## Problem to work on
Going from the top of the data below, give again each line through the one containing "grind) (Rat.le_of_lt hu)", both ends kept.

## Data provided
theorem RoundsTo.refl (mode : Nat) (even : Prop) (x q : Rat) : RoundsTo mode even x x q := by
  refine ⟨fun _ => ⟨?_, fun same differ => ?_⟩, fun _ => ⟨Rat.le_refl, mul_self_nonneg_rat x, id⟩, fun _ => ⟨Rat.le_refl, id⟩,
    fun _ => ⟨Rat.le_refl, id⟩⟩
  · rw [Rat.sub_self, Rat.abs_zero]
    exact Rat.abs_nonneg
  · rw [Rat.sub_self, Rat.abs_zero] at same
    exact absurd (by grind [Rat.abs_eq_zero_iff]) differ

section
variable {u : Rat} (hu : 0 < u)
include hu

theorem mul_le_mul_pos_iff {a b : Rat} : a * u ≤ b * u ↔ a ≤ b :=
  ⟨fun h => Rat.le_of_mul_le_mul_right h hu, fun h => Rat.mul_le_mul_of_nonneg_right h (Rat.le_of_lt hu)⟩

theorem mul_eq_mul_pos_iff {a b : Rat} : a * u = b * u ↔ a = b := by
  rw [Rat.le_antisymm_iff, mul_le_mul_pos_iff hu, mul_le_mul_pos_iff hu, ← Rat.le_antisymm_iff]

theorem abs_mul_pos (a : Rat) : (a * u).abs = a.abs * u := by
  rcases Rat.le_total (a := 0) (b := a) with h | h
  · rw [Rat.abs_of_nonneg h, Rat.abs_of_nonneg (Rat.mul_nonneg h (Rat.le_of_lt hu))]
  · have opposite := Rat.mul_nonneg (a := -a) (by grind) (Rat.le_of_lt hu)
    rw [Rat.abs_of_nonpos h, Rat.abs_of_nonpos (by grind), Rat.neg_mul]

theorem abs_sub_mul_pos (a b : Rat) : (a * u - b * u).abs = (a - b).abs * u := by
  rw [← abs_mul_pos hu, Rat.sub_eq_add_neg, Rat.sub_eq_add_neg, Rat.add_mul, Rat.neg_mul]

theorem RoundsTo.scale {mode : Nat} {even : Prop} {x v q : Rat} (h : RoundsTo mode even x v q) :
    RoundsTo mode even (x * u) (v * u) (q * u) := by
  have product : 0 ≤ v * u * (x * u) ↔ 0 ≤ v * x := by
    have regroup : v * u * (x * u) = v * x * u * u := by grind
    have zero : (0 : Rat) = 0 * u * u := by grind
    rw [regroup, zero, mul_le_mul_pos_iff hu, mul_le_mul_pos_iff hu, ← zero]
  unfold RoundsTo at h ⊢
  simp only [abs_sub_mul_pos hu, abs_mul_pos hu, mul_le_mul_pos_iff hu, mul_eq_mul_pos_iff hu, ne_eq, product]
  exact h

end

section
variable {S t : Rat} {n rest : Nat} (cut : Cut S n rest) (neg : Bool)
include cut

/-- `.rne` takes the nearer neighbour, and of two as near the even one. -/
theorem Cut.roundedTo_rne (gap : t ≤ n ∨ n + 1 ≤ t) :
    ((roundedTo 0 neg n rest : Rat) - S).abs ≤ (t - S).abs ∧
      (((roundedTo 0 neg n rest : Rat) - S).abs = (t - S).abs → t ≠ roundedTo 0 neg n rest → roundedTo 0 neg n rest % 2 = 0) := by
  cases cut with
  | whole h =>
    have value : roundedTo 0 neg n 0 = n := rfl
    grind [Rat.abs]
  | below low high =>
    have value : roundedTo 0 neg n 1 = n := rfl
    grind [Rat.abs]
  | above low high =>
    have value : (roundedTo 0 neg n 3 : Rat) = n + 1 := Rat.natCast_add n 1
    grind [Rat.abs]
  | half h =>
    have value : roundedTo 0 neg n 2 = if n % 2 = 1 then n + 1 else n := by
      simp [roundedTo, roundUp]
    have even : roundedTo 0 neg n 2 % 2 = 0 := by
      rw [value]
      split <;> omega
    have next : ((n + 1 : Nat) : Rat) = n + 1 := Rat.natCast_add n 1
    refine ⟨?_, fun _ _ => even⟩
    rcases roundedTo_floor_or_next 0 neg n 2 with near | near <;> rw [near] <;> grind [Rat.abs]

/-- `.ru` of a positive and `.rd` of a negative number go outward: the result is the least magnitude that is not below. -/
theorem Cut.roundedTo_outward (gap : t ≤ n ∨ n + 1 ≤ t) :
    S ≤ roundedTo (if neg then 3 else 2) neg n rest ∧ (S ≤ t → (roundedTo (if neg then 3 else 2) neg n rest : Rat) ≤ t) := by
  have value : roundedTo (if neg then 3 else 2) neg n rest = if rest = 0 then n else n + 1 := by
    cases neg <;> simp [roundedTo, roundUp]
  rw [value]
  cases cut <;> grind

/-- A magnitude rounded by a mode, with its sign: what the mode asks of it against a number whose magnitude does not lie between the
two neighbours. -/
theorem Cut.roundsTo (mode : Nat) (gap : t.abs ≤ n ∨ n + 1 ≤ t.abs) :
    RoundsTo mode (roundedTo mode neg n rest % 2 = 0) (signOf neg * S) (signOf neg * roundedTo mode neg n rest) (signOf neg * t) := by
  obtain ⟨low, high⟩ := cut.bounds
  have nonneg : (0 : Rat) ≤ n := Rat.natCast_nonneg
  have apart : t ≤ n ∨ n + 1 ≤ t := by grind [Rat.abs]
  have inward : t ≤ S → t ≤ n := fun h => by grind
  refine ⟨?_, ?_, ?_, ?_⟩ <;> rintro rfl
  · obtain ⟨nearest, tie⟩ := cut.roundedTo_rne neg apart
    have distance (a : Rat) : (signOf neg * a - signOf neg * S).abs = (a - S).abs := by
      rw [← abs_signOf_mul neg (a - S)]
      grind
    rw [distance, distance]
    exact ⟨nearest, fun same differ => tie same fun h => differ (congrArg _ h)⟩
  · have product : signOf neg * n * (signOf neg * S) = n * S := by grind [signOf_mul_self]
    rw [abs_signOf_mul, abs_signOf_mul, abs_signOf_mul, roundedTo_inward (.inl rfl), product, Rat.abs_of_nonneg nonneg,
      Rat.abs_of_nonneg (Rat.le_trans nonneg low)]
    exact ⟨low, Rat.mul_nonneg nonneg (Rat.le_trans nonneg low), fun h => by grind⟩
  · cases neg
    · simp only [signOf_false_mul]
      exact cut.roundedTo_outward false apart
    · simp only [signOf_true_mul, roundedTo_inward (mode := 2) (neg := true) (.inr rfl), Rat.neg_le_neg_iff]
      exact ⟨low, inward⟩
  · cases neg
    · simp only [signOf_false_mul, roundedTo_inward (mode := 3) (neg := false) (.inr rfl)]
      exact ⟨low, inward⟩
    · simp only [signOf_true_mul, Rat.neg_le_neg_iff]
      exact cut.roundedTo_outward true apart

end

end Sys2Proof.Machine
end

section
/-! SUPPORT. The patterns of a format (06 R96, R97): fields, the numbers that they stand for, and the encoding of a significand. -/

namespace Sys2Proof.Machine

/-- The fields of a binary format fit its largest finite value (06 R96, R97). -/
structure Fmt.Regular (f : Fmt) : Prop where
  two_le_p : 2 ≤ f.p
  two_le_ebits : 2 ≤ f.ebits
  last_of_inf : f.inf = true → f.maxExp = f.qmin + 2 ^ f.ebits - 3
  last_of_no_inf : f.inf = false → f.p = 4 ∧ f.maxMant = 14 ∧ f.maxExp = f.qmin + 2 ^ f.ebits - 2

theorem Fmt.two_pow_p {f : Fmt} (hf : f.Regular) : 2 ^ f.p = 2 * 2 ^ (f.p - 1) := by
  rw [← Nat.pow_succ', Nat.succ_eq_add_one, Nat.sub_add_cancel (by have := hf.two_le_p; omega)]

theorem fmtOf_regular {et : Nat} (h : et ∈ [8, 9, 10, 11, 12]) : (fmtOf et).Regular := by
  simp only [List.mem_cons, List.not_mem_nil, or_false] at h
  rcases h with rfl | rfl | rfl | rfl | rfl <;> constructor <;> decide

/-- The value of a sign, an exponent field and a fraction field. -/
def Fmt.ofFields (f : Fmt) (neg : Bool) (e fr : Nat) : FVal :=
  if e == 2 ^ f.ebits - 1 && f.inf then (if fr == 0 then .inf neg else .nan (fr / 2 ^ (f.p - 2) % 2 == 0))
  else if e == 2 ^ f.ebits - 1 && fr == 7 then .nan false
  else if e == 0 then .fin neg fr f.qmin
  else .fin neg (fr + 2 ^ (f.p - 1)) (f.qmin + (e : Int) - 1)

theorem Fmt.dec_eq (f : Fmt) (bits : Nat) :
    f.dec bits = f.ofFields (bits / f.signBit % 2 == 1) (bits / 2 ^ (f.p - 1) % 2 ^ f.ebits) (bits % 2 ^ (f.p - 1)) := rfl

/-- The significand of a number of the format is below 2^p and its exponent not below that of the subnormals. -/
theorem Fmt.dec_finite_bounds {f : Fmt} (hf : f.Regular) {bits : Nat} (h : (f.dec bits).finite) :
    ∃ n m e, f.dec bits = .fin n m e ∧ m < 2 ^ f.p ∧ f.qmin ≤ e := by
  have fraction : bits % 2 ^ (f.p - 1) < 2 ^ (f.p - 1) := Nat.mod_lt _ (Nat.two_pow_pos _)
  have twice : 2 ^ f.p = 2 * 2 ^ (f.p - 1) := Fmt.two_pow_p hf
  rw [Fmt.dec_eq, Fmt.ofFields] at h ⊢
  split at h
  · split at h <;> exact h.elim
  next noInf =>
  split at h
  · exact h.elim
  next noNan =>
  rw [if_neg noInf, if_neg noNan]
  split
  · exact ⟨_, _, _, rfl, by omega, Int.le_refl _⟩
  · next normal =>
    rw [beq_iff_eq] at normal
    exact ⟨_, _, _, rfl, by omega, by omega⟩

## Answer space
theorem RoundsTo.refl (mode : Nat) (even : Prop) (x q : Rat) : RoundsTo mode even x x q := by
  refine ⟨fun _ => ⟨?_, fun same differ => ?_⟩, fun _ => ⟨Rat.le_refl, mul_self_nonneg_rat x, id⟩, fun _ => ⟨Rat.le_refl, id⟩,
    fun _ => ⟨Rat.le_refl, id⟩⟩
  · rw [Rat.sub_self, Rat.abs_zero]
    exact Rat.abs_nonneg
  · rw [Rat.sub_self, Rat.abs_zero] at same
    exact absurd (by grind [Rat.abs_eq_zero_iff]) differ

section
variable {u : Rat} (hu : 0 < u)
include hu

theorem mul_le_mul_pos_iff {a b : Rat} : a * u ≤ b * u ↔ a ≤ b :=
  ⟨fun h => Rat.le_of_mul_le_mul_right h hu, fun h => Rat.mul_le_mul_of_nonneg_right h (Rat.le_of_lt hu)⟩

theorem mul_eq_mul_pos_iff {a b : Rat} : a * u = b * u ↔ a = b := by
  rw [Rat.le_antisymm_iff, mul_le_mul_pos_iff hu, mul_le_mul_pos_iff hu, ← Rat.le_antisymm_iff]

theorem abs_mul_pos (a : Rat) : (a * u).abs = a.abs * u := by
  rcases Rat.le_total (a := 0) (b := a) with h | h
  · rw [Rat.abs_of_nonneg h, Rat.abs_of_nonneg (Rat.mul_nonneg h (Rat.le_of_lt hu))]
  · have opposite := Rat.mul_nonneg (a := -a) (by grind) (Rat.le_of_lt hu)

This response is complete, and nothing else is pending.